Сергей слонялся но улицам старого города, вглядываясь в вывески и витрины. Наконец он остановился у комиссионной лавки. Это было как раз то, что нужно. Бюргер оставил ему недостаточно денег, чтобы устроить королевский праздник, да еще и заплатить за жилье. Хотелось к тому же купить Лене какой-нибудь подарок. Пусть недорогой, но без подарка тоже нельзя.
Внутри небольшого помещения было сумрачно, душно и тесно. Пахло старой бронзой и непроветренным тряпьем. Где-то в углу надрывался радиоприемник. Звякнул колокольчик при входе, и пожилой пражский еврей привстал, отложив на прилавок газету. Он был одет в потертую замызганную жилетку и сизую рубаху с несвежим воротом. Сальные жидкие пряди прилизаны на блестящей лысине. Толстые волосатые пальцы.
— Добрый день. Графовец, — вежливо представился он.
— Добрый день…
Сергей помедлил. Лавочник смотрел на него терпеливо и безразлично, что, мол, юноша хочет. А юноша достал из кармана ручку, обтер о рубашку и вопросительно кивнул.
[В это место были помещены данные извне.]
-- ==== Sys2Proof/Machine/Step.lean ====
section
/-! DEFINITION. The step, and how an instruction is put where the next step finds it. -/

namespace Sys2Proof.Machine

/-- One step of the reference instantiation: one host action with the command it may start (spec 00_scope.md rule
R16). -/
def step (s : State) : Host.Outcome State Fault Refusal := stepAt s

/-- The block fetches nothing (R27): the next command is the word the host writes next to `CMD`. The write goes to the
head of the host's queue (notes/assumptions/3.md). -/
def State.withFetchWord (s : State) (nbits w : Nat) : State := issueCommand (tableWord nbits w) s

end Sys2Proof.Machine
end

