-- ==== Sys2Proof/Tests/Slice0.lean ====
section
/-! SUPPORT. Tests against the spec's own words and vectors (30_encoding.md R72, R73; 95_test_vectors.md), the refusals
of the well-formedness checks, and a witness for the hypotheses of each statement in Certificates/Slice0. -/

namespace Sys2Proof.Tests

open Sys2Proof.Machine

/-! ## Well-formedness refuses -/

theorem test_wf_refuses_strap_2 : (Statement.reset 2).wf = false := by decide

theorem test_wf_refuses_wide_value : (Statement.wr .opa (2 ^ 32)).wf = false := by decide

theorem test_wf_refuses_reserved_write : (Statement.wr .reserved14 0).wf = false := by decide

theorem test_wf_refuses_reserved_read : (Statement.rd .reserved15).wf = false := by decide

theorem test_wf_refuses_wide_operand : (Pseudo.modexp 5 1 (2 ^ 32)).wf = false := by decide

/-! ## Decoding, each word written out bit by bit from R70 and R72 -/

theorem test_decode_derive : decode (0b00000000000000000000000000000001 : Word) = .command .derive := by decide

theorem test_decode_encrypt : decode (0b00000000000000000000000000000010 : Word) = .command .encrypt := by decide

theorem test_decode_decrypt : decode (0b00000000000000000000000000000011 : Word) = .command .decrypt := by decide

theorem test_decode_modexp : decode (0b00000000000000000000000000000100 : Word) = .command .modexp := by decide

theorem test_decode_modinv : decode (0b00000000000000000000000000000101 : Word) = .command .modinv := by decide

theorem test_decode_mul : decode (0b00000000000000000000000000000110 : Word) = .command .mul := by decide

theorem test_decode_gcd : decode (0b00000000000000000000000000000111 : Word) = .command .gcd := by decide

theorem test_decode_coprime : decode (0b00000000000000000000000000001000 : Word) = .command .coprime := by decide

theorem test_decode_isprime : decode (0b00000000000000000000000000001001 : Word) = .command .isprime := by decide

theorem test_decode_findexp : decode (0b00000000000000000000000000001010 : Word) = .command .findexp := by decide

/-- V-ILL: the illegal opcodes. -/
theorem test_decode_refuses_opcodes :
    ([0x0, 0xB, 0xC, 0xD, 0xE, 0xF] : List Word).all (fun v => decode v == .illegal .unassignedOpcode) = true := by
  decide

/-- V-ILL: a good low nibble under a set upper bit. -/
theorem test_decode_refuses_upper_bits :
    ([0x12, 0x16, 0x80000001, 0xFFFFFFFF] : List Word).all (fun v => decode v == .illegal .upperBitsSet) = true := by
  decide

/-! ## One step on a small state -/

/-- Reset under a strap, with three operands. -/
def ready (strap : Strategy) (a b c : Word) : State := { State.resetWith strap with opa := a, opb := b, opc := c }

/-- The state a result holds; every result of this machine holds one. -/
def stateOf {W : Nat} (s : State W) : Result W → State W
  | .next t => t
  | .fault r => nomatch r
  | .refused _ => s

/-- The state after a command. -/
def after (i : Instr) (s : State) : State := stateOf s (exec i s)

/-- V-MUL: the largest product. -/
theorem test_mul_largest :
    let t := after .mul (ready .fixedExponent17 0xFFFFFFFF 0xFFFFFFFF 0)
    t.resHi = 0xFFFFFFFE ∧ t.resLo = 1 := by decide

/-- V-MUL: a product of two unlike words. -/
theorem test_mul_both_words :
    let t := after .mul (ready .fixedExponent17 123456789 987654321 0)
    t.resHi = 0x01B13114 ∧ t.resLo = 0xFBFF5385 := by decide

/-- V-PRIME: the square of a prime, whose only divisor is the bound of the range. -/
theorem test_isprime_square : (after .isprime (ready .fixedExponent17 121 0 0)).resLo = 0 := by decide +kernel

/-- V-PRIME: a prime of 16 bits. -/
theorem test_isprime_65521 : (after .isprime (ready .fixedExponent17 65521 0 0)).resLo = 1 := by decide +kernel

/-- V-GCD. -/
theorem test_gcd_1071_462 : (after .gcd (ready .fixedExponent17 1071 462 0)).resLo = 21 := by decide +kernel

/-- V-GCD: a zero second operand. -/
theorem test_gcd_zero : (after .gcd (ready .fixedExponent17 5 0 0)).resLo = 5 := by decide +kernel

/-- V-GCD: coprime to the reset `phi`. -/
theorem test_coprime_17_3120 : (after .coprime (ready .fixedExponent17 17 3120 0)).resLo = 1 := by decide +kernel

/-- V-GCD: `gcd(0, 0) = 0`, not 1. -/
theorem test_coprime_zeros : (after .coprime (ready .fixedExponent17 0 0 0)).resLo = 0 := by decide +kernel

/-- V-FINDEXP: the smallest operand that is scanned. -/
theorem test_findexp_3 : (after .findexp (ready .fixedExponent17 3 0 0)).resLo = 2 := by decide +kernel

/-- V-FINDEXP: 2 is degenerate, under either strategy. -/
theorem test_findexp_2 : (after .findexp (ready .fixedExponent17 2 0 0)).code = .degeneratePhi := by decide +kernel

/-- V-MODINV: the operand is reduced first. -/
theorem test_modinv_3137_3120 : (after .modinv (ready .fixedExponent17 3137 3120 0)).resLo = 2753 := by decide +kernel

/-- V-MODINV, E7: no inverse gives the sentinel and OK. -/
theorem test_modinv_4_8 :
    let t := after .modinv (ready .fixedExponent17 4 8 0)
    t.resLo = 0xFFFFFFFF ∧ t.code = .ok := by decide +kernel

/-- V-MODEXP: no step leaves the initial 1, also for modulus 1. -/
theorem test_modexp_5_0_1 : (after .modexp (ready .fixedExponent17 5 0 1)).resLo = 1 := by decide +kernel

/-- V-MODEXP: the largest intermediate products. -/
theorem test_modexp_largest :
    (after .modexp (ready .fixedExponent17 0xFFFFFFFF 3 0xFFFFFFFE)).resLo = 1 := by decide +kernel

/-- V-ENC, strategy 0. -/
theorem test_encrypt_65 : (after .encrypt (ready .fixedExponent17 65 0 0)).resLo = 2790 := by decide +kernel

/-- V-ENC, strategy 1: an operand above the modulus is reduced. -/
theorem test_encrypt_4000 : (after .encrypt (ready .searchSmallestCoprime 4000 0 0)).resLo = 2606 := by decide +kernel

/-- V-DEC, strategy 0. -/
theorem test_decrypt_2790 : (after .decrypt (ready .fixedExponent17 2790 0 0)).resLo = 65 := by decide +kernel

/-- V-DEC, strategy 1. -/
theorem test_decrypt_1317 : (after .decrypt (ready .searchSmallestCoprime 1317 0 0)).resLo = 65 := by decide +kernel

/-- R131: the pair whose `phi` is a multiple of 17, under the fixed strategy; `STATUS` reads 0x10 (P3). -/
theorem test_derive_3_103 :
    let t := after .derive (ready .fixedExponent17 3 103 0)
    t.key = { p := 3, q := 103, n := 309, phi := 204, e := 17, d := 0xFFFFFFFF } ∧ statusWord t = 0x10 := by
  decide +kernel

/-- V-D5: primality is checked before the degenerate `phi`. -/
theorem test_derive_order : (after .derive (ready .searchSmallestCoprime 4 2 0)).code = .invalidKeyMaterial := by
  decide +kernel

/-- V-ILL, P4: `WR CMD, 0x12` does not run ENCRYPT. -/
theorem test_step_illegal :
    let t := stateOf State.reset (step (State.reset.withFetchWord 32 0x12))
    statusWord t = 1 ∧ t.resLo = 0 := by decide

/-- R191: `GCD 7, 3120` makes 5 replacements, `MODINV 4, 8` tests 7 candidates and `FINDEXP 3120` tests 6. -/
theorem test_counts : euclidSteps 7 3120 = 5 ∧ modInvTests 4 8 = 7 ∧ findExpTests 3120 = 6 := by decide +kernel

/-- R191: a decryption under the reset key makes 2753 steps. -/
theorem test_decrypt_steps : decryptSteps State.reset = some 2753 := by decide +kernel

/-! ## Other widths: the least one and 64 bits -/

/-- R91 at W = 13: 8191 * 8191 = 67092481 = 8190 * 2^13 + 1. -/
theorem test_mul_13_bits :
    let t := stateOf (State.resetWith .fixedExponent17 _) (execAt .mul { State.resetWith .fixedExponent17 13 with opa := 8191, opb := 8191 })
    t.resHi = 8190 ∧ t.resLo = 1 := by decide

/-- R123 at W = 13: 89 * 97 = 8633 does not fit. -/
theorem test_derive_overflow_13_bits :
    (stateOf (State.resetWith .fixedExponent17 _) (execAt .derive
      { State.resetWith .fixedExponent17 13 with opa := 89, opb := 97 })).code = .overflow := by decide +kernel

/-- R28, R110, R143 at W = 64: the sentinel has 64 ones, and `STATUS` shows it in bit 4. -/
theorem test_derive_3_103_64_bits :
    let t := stateOf (State.resetWith .fixedExponent17 _) (execAt .derive
      { State.resetWith .fixedExponent17 64 with opa := 3, opb := 103 })
    t.key.d = 0xFFFFFFFFFFFFFFFF ∧ statusWord t = 0x10 := by decide +kernel

/-- R71 at W = 64: a set bit above bit 31 makes a word illegal. -/
theorem test_decode_64_bits : decode (0x100000006 : Word 64) = .illegal .upperBitsSet ∧
    decode (0x6 : Word 64) = .command .mul := by decide

/-! ## Witnesses for the hypotheses of the statements -/

/-- A reset state with one host action waiting. -/
def waiting (a : HostAction) : State := { State.reset with pending := [a] }

theorem witness_notation : (Statement.wr .opa 65).wf = true ∧ (Statement.reset 1).wf = true ∧
    (HostAction.write 2 65 : HostAction).toPort = some { we := true, idx := 2, wdata := 65 } ∧
    (HostAction.read 15 : HostAction).toPort = some { we := false, idx := 15, wdata := 0 } := by decide

theorem witness_pseudo : (Pseudo.derive 61 53).wf = true ∧
    ({ State.reset with pending := [.write 2 61, .write 3 53, .write 0 1] } : State).pending =
      (Pseudo.derive 61 53).expand.map Statement.toAction ++ [] := by decide

theorem witness_step : (waiting (.write 0 6)).pending = .write 0 6 :: [] ∧ decode (6 : Word) = .command .mul ∧
    decodeTableWord 32 6 = some .mul := by decide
Графовец аккуратно взял блестящую вещицу, повертел с видом знатока, понюхал и кашлянул.
— «Ронсон»?
— Настоящий «Ронсон»! — Сергей уверенно закивал. — Золотой!
Графовец важно нацепил на глаз лупу с толстым стеклом, как часовщик, включил яркую лампу и принялся тщательно разглядывать изящную штучку.
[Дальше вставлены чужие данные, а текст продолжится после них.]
/-- A suspect window of a site in a batch (R279, R289): first cycle offset, length, SOURCE and DETAIL. -/
structure Window where
  site : Nat
  first : Nat
  length : Nat
  source : Nat
  detail : Nat
  deriving DecidableEq, Repr

/-- A site's lost records of a batch (R295, R296). -/
structure Lost where
  site : Nat
  count : Nat
  pattern : DWord
  cycle : BitVec 24
  deriving DecidableEq, Repr

/-- A committed batch as revisions need it (R310): its cycles and the verdicts delivered. -/
structure Committed where
  batch : DWord
  first : Nat
  last : Nat
  verdicts : List (Nat × Nat)
  deriving DecidableEq, Repr

/-- A batch from its fetch to its release. -/
structure Batch where
  d : Descriptor := {}
  mode : BitVec 2 := 0
  overlap : Bool := false
  ringIndex : DWord := 0
  malformed : Bool := false
  freeze : Bool := false
  issuedA : Bool := false
  issuedB : Bool := false
  stimSent : Table Nat := []             -- words written per ARRAY stream
  burstBegun : Bool := false
  burstDone : Bool := false
  egressBegun : Bool := false
  firstEgress : Nat := 0                 -- FCLK cycle of the first egress cycle
  egressDone : Bool := false
  comparesDone : Bool := false
  compareEnd : Nat := 0                  -- FCLK cycle after the last compare cycle
  egressEnd : Nat := 0                   -- FCLK cycle after the last egress cycle
  delivered : Nat := 0                   -- deliveries made (R170)
  rerun : Bool := false
  umapUnknown : Bool := false            -- R458: rows presented unknown from now on
  nstream : Nat := 0
  nrows : Nat := 0
  causes : List (Nat × Nat) := []        -- site, CAUSE
  windows : List Window := []
  fails : List (Nat × Nat × Nat) := []   -- site, fails counted, first fail's cycle offset
  lost : List Lost := []
  verdictsFormed : Bool := false
  committed0 : Bool := false
  committed1 : Bool := false
  passed0 : Bool := false                -- its commit record has passed from the queue
  passed1 : Bool := false
  visible0 : Bool := false               -- its commit is covered by a writeback
  visible1 : Bool := false
  lostSaved : List Lost := []            -- lost counts at the last commit (R309)
  twinDue : List Nat := []               -- TWIN_STATUS bits to set once its verdicts are visible
  agreed : Bool := false                 -- the digests agree, or arbitration lets this member commit
  peerFault : Bool := false
  digestMine : Option QWord := none
  digestPeer : Option QWord := none
  digestFirst : Option (QWord × QWord) := none   -- the first run's digests, mine and the peer's
  deriving DecidableEq, Repr

/-- What egress carries (R155, R157 to R159, R169). -/
inductive EgressPhase where
  | idle | hold | load | gap | emul | flush
  deriving DecidableEq, Repr

/-- The egress side of the Docents. -/
structure Egress where
  phase : EgressPhase := .idle
  batch : Option DWord := none           -- batch on egress
  pattern : Nat := 0
  cycle : Nat := 0                       -- cycle within the phase
  emulated : Nat := 0                    -- emulated cycle q
  waitingUnload : Option DWord := none   -- batch whose last pattern waits to unload (R159)
  stopped : Bool := false                -- a fabric stop is in force (R173)
  stopA : Bool := false
  stopB : Bool := false
  resumedA : Bool := false
  resumedB : Bool := false
  shift : Nat := 0                       -- total cycles of stops
  lastBits : Table Bool := []            -- channel to the last value carried (R255)
  taken : List (Nat × Nat × BitVec 34) := []   -- link, lane and slot word of the last take
  rerunFrom : Option DWord := none       -- a re-run begins at the next pattern boundary (R308)
  batchStart : Bool := false             -- the one cycle of R233, RSRC 0b10
  deriving DecidableEq, Repr

/-- A row waiting to be read and presented (R164, R170). -/
structure RowDue where
  batch : DWord
  pattern : Nat
  row : Nat
  passIndex : Nat
  first : Bool
  presentAt : Nat
  length : Nat
  late : Bool
  deriving DecidableEq, Repr

/-- The unload sequencer and the expected-stream port (R163). -/
structure Unload where
  due : List RowDue := []
  es : QWord := 0xAAAAAAAAAAAAAAAA#64     -- every stream unknown
  esFirst : Bool := false
  current : Option (DWord × Nat × Nat) := none   -- batch, pattern, row or pass index last presented (R148)
  read : List (RowDue × QWord) := []     -- rows read and not yet presented, with their ES value
  digestEs : List (DWord × QWord) := []  -- batch and ES of each cycle in which a row was presented (R360)
  deriving DecidableEq, Repr

/-- A Vault's queue state, sticky flags and read data (R210 to R214). -/
structure VaultState where
  count : Nat := 0
  rptr : Nat := 0
  wptr : Nat := 0
  ovf : Bool := false
  udf : Bool := false
  ce : Bool := false
  ue : Bool := false
  rdata : Word := 0
  deriving DecidableEq, Repr
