/-- One state item at the joining member (R372). -/
def applyItem (i : StateItem) (s : State) : State :=
  match i with
  | .prevRow bpn row words poison =>
    let key := bpn * 128 + row
    { s with array := { s.array with
        prev := (List.range 4).foldl (fun t k => tset 0 t (bpn * 512 + row * 4 + k) (lget 0 words k)) s.array.prev
        prevDev := tdel s.array.prevDev key
        prevValid := nins s.array.prevValid key
        prevPoison := if poison then nins s.array.prevPoison key else ndel s.array.prevPoison key } }
  | .block b stored edge memory =>
    { s with fabric := { s.fabric with
        stored := lset s.fabric.stored b stored
        edge := lset s.fabric.edge b edge
        frames := if memMode b s then tset 0 s.fabric.frames (48 * b) memory else s.fabric.frames } }
  | .vaultWord v a w => putVaultWord v a w s
  | .vaultQueue v count rptr wptr ovf udf =>
    setVault v { vaultState v s with count := count, rptr := rptr, wptr := wptr, ovf := ovf, udf := udf } s
  | .siteCounters x n _ =>
    let l := siteLink x s
    setLedger l { ledger l s with seq := tset 0 (ledger l s).seq x n, seqAtCommit := tset 0 (ledger l s).seqAtCommit x n } s
  | .linkCounter l n => setLedger l { ledger l s with linkSeq := n, linkSeqAtCommit := n } s
  | .tracker t rows cols sparse un inc sus fails batch =>
    let x : Tracker := ⟨rows, cols, sparse, un, inc, sus, fails, batch⟩
    { s with repair := { s.repair with
        working := tset {} s.repair.working t x, committed := tset {} s.repair.committed t x } }
  | .finish _ _ => s

/-- The last item: the skew is measured and the join acknowledged; the member enters lockstep as Mirror (R357, R359, R372). -/
def finishJoin (next : DWord) (s : State) : State :=
  let k := s.twin.joins
  let s1 := { s with
    lastBatch := next - 1
    anyBatch := false
    twin := { s.twin with
      joins := k + 1
      oneWay := Config.freeOneWay k
      skew := Config.freeSkew k
      joinBatch := none } }
  roleMark 7 (setRole .mirror (sendTwin (.control 2) s1))

/-- STATE_BLOCK_RECEIVE (R372): only a joining member applies state. -/
def execStateBlockReceive (crcOk : Bool) (tseq : Word) (item : StateItem) (s : State) : Host.Outcome State Fault Refusal :=
  .next (if inOrder crcOk tseq s then
    let s1 := noteTseq s
    if s.twin.role = .joining then
      match item with
      | .finish next _ => finishJoin next s1
      | .prevRow bpn row words poison => applyItem (.prevRow bpn row words poison) s1
      | .block b stored edge memory => applyItem (.block b stored edge memory) s1
      | .vaultWord v a w => applyItem (.vaultWord v a w) s1
      | .vaultQueue v c r w o u => applyItem (.vaultQueue v c r w o u) s1
      | .siteCounters x n k => applyItem (.siteCounters x n k) s1
      | .linkCounter l n => applyItem (.linkCounter l n) s1
      | .tracker t rows cols sparse un inc sus fails batch =>
        applyItem (.tracker t rows cols sparse un inc sus fails batch) s1
    else s1
  else s)

/-- JOIN_ACK (R372): the Primary begins the join batch in lockstep. -/
def execJoinAck (b : Block) (s : State) : Host.Outcome State Fault Refusal :=
  .next (if twinKind b = 4 && twinAddr b = 2 && inOrder (twinCrcOk b) (twinTseq b) s then
    let s1 := noteTseq s
    if s.twin.joinBatch.isSome && s.twin.role = .primary then
      { s1 with twin := { s1.twin with joinBatch := none, peerRole := 3#3 } }
    else s1
  else countReserved b s)

/-- JOIN_TIMEOUT (R373): 5 ms have passed. -/
def execJoinTimeout (s : State) : Host.Outcome State Fault Refusal := .next (failJoin s)

end Sys2Proof.Machine
end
— Действительно, юноша, это обыкновенный «Ронсон»… И что вы за него хотите?
— А сколько дадите? — быстро спросил Сергей.
— Вы имеете желание продать или я купить? — усмехнулся пражский еврей как-то уж слишком по-одесски. Потом отвинтил колпачок и начал дотошно и нудно разглядывать перо.
— Перо тоже золотое… — напомнил о себе Сергей, которому не терпелось поскорее завершить это дело и выйти на воздух. В лавке было совершенно нечем дышать.
— Вижу… — пробурчал Графовец и поднял глаза.
Один глаз у него был прищурен, а второй, тот, что под лупой, просто огромный. На крупном рыхлом носу черные точки.
— И что? — Сергея начала раздражать хитрая дотошная медлительность лавочника, от которого исходил стойкий запах курятника и съеденного накануне чеснока.
— Я могу предложить вам бартер, юноша, — выдал он наконец, — мобильный телефон со всеми делами. Очень актуально теперь… и модно…
Графовец отложил ручку в сторону и взялся за колпачок. Он заглянул в него и что-то заметил внутри. Пошарив под прилавком, он достал пинцет, полез внутрь колпачка и… вытащил оттуда маленький контейнер… Радиоприемник хлюпнул, завыл, потом захрипел и начал заикаться. Помехи пошли одна за другой, напоминая кодовую фразу. Лавочник замер с пинцетом в руках и посмотрел на Сергея. Лупа выскочила из-под кудлатой брови, стукнулась о прилавок и упала на пол.
Сергей посмотрел на него. Они молча встретились друг с другом глазами.
Москва. Центр.
В операционном зале карта Праги на мониторе компьютера ожила красной пульсирующей точкой. Операционист хлопнул себя ладонями по коленкам и с хрустом расправил затекшие плечи:
— Квадрат 2 бэ, по улице 27 и 5… Это в старом городе. Посмотрим, что там может быть…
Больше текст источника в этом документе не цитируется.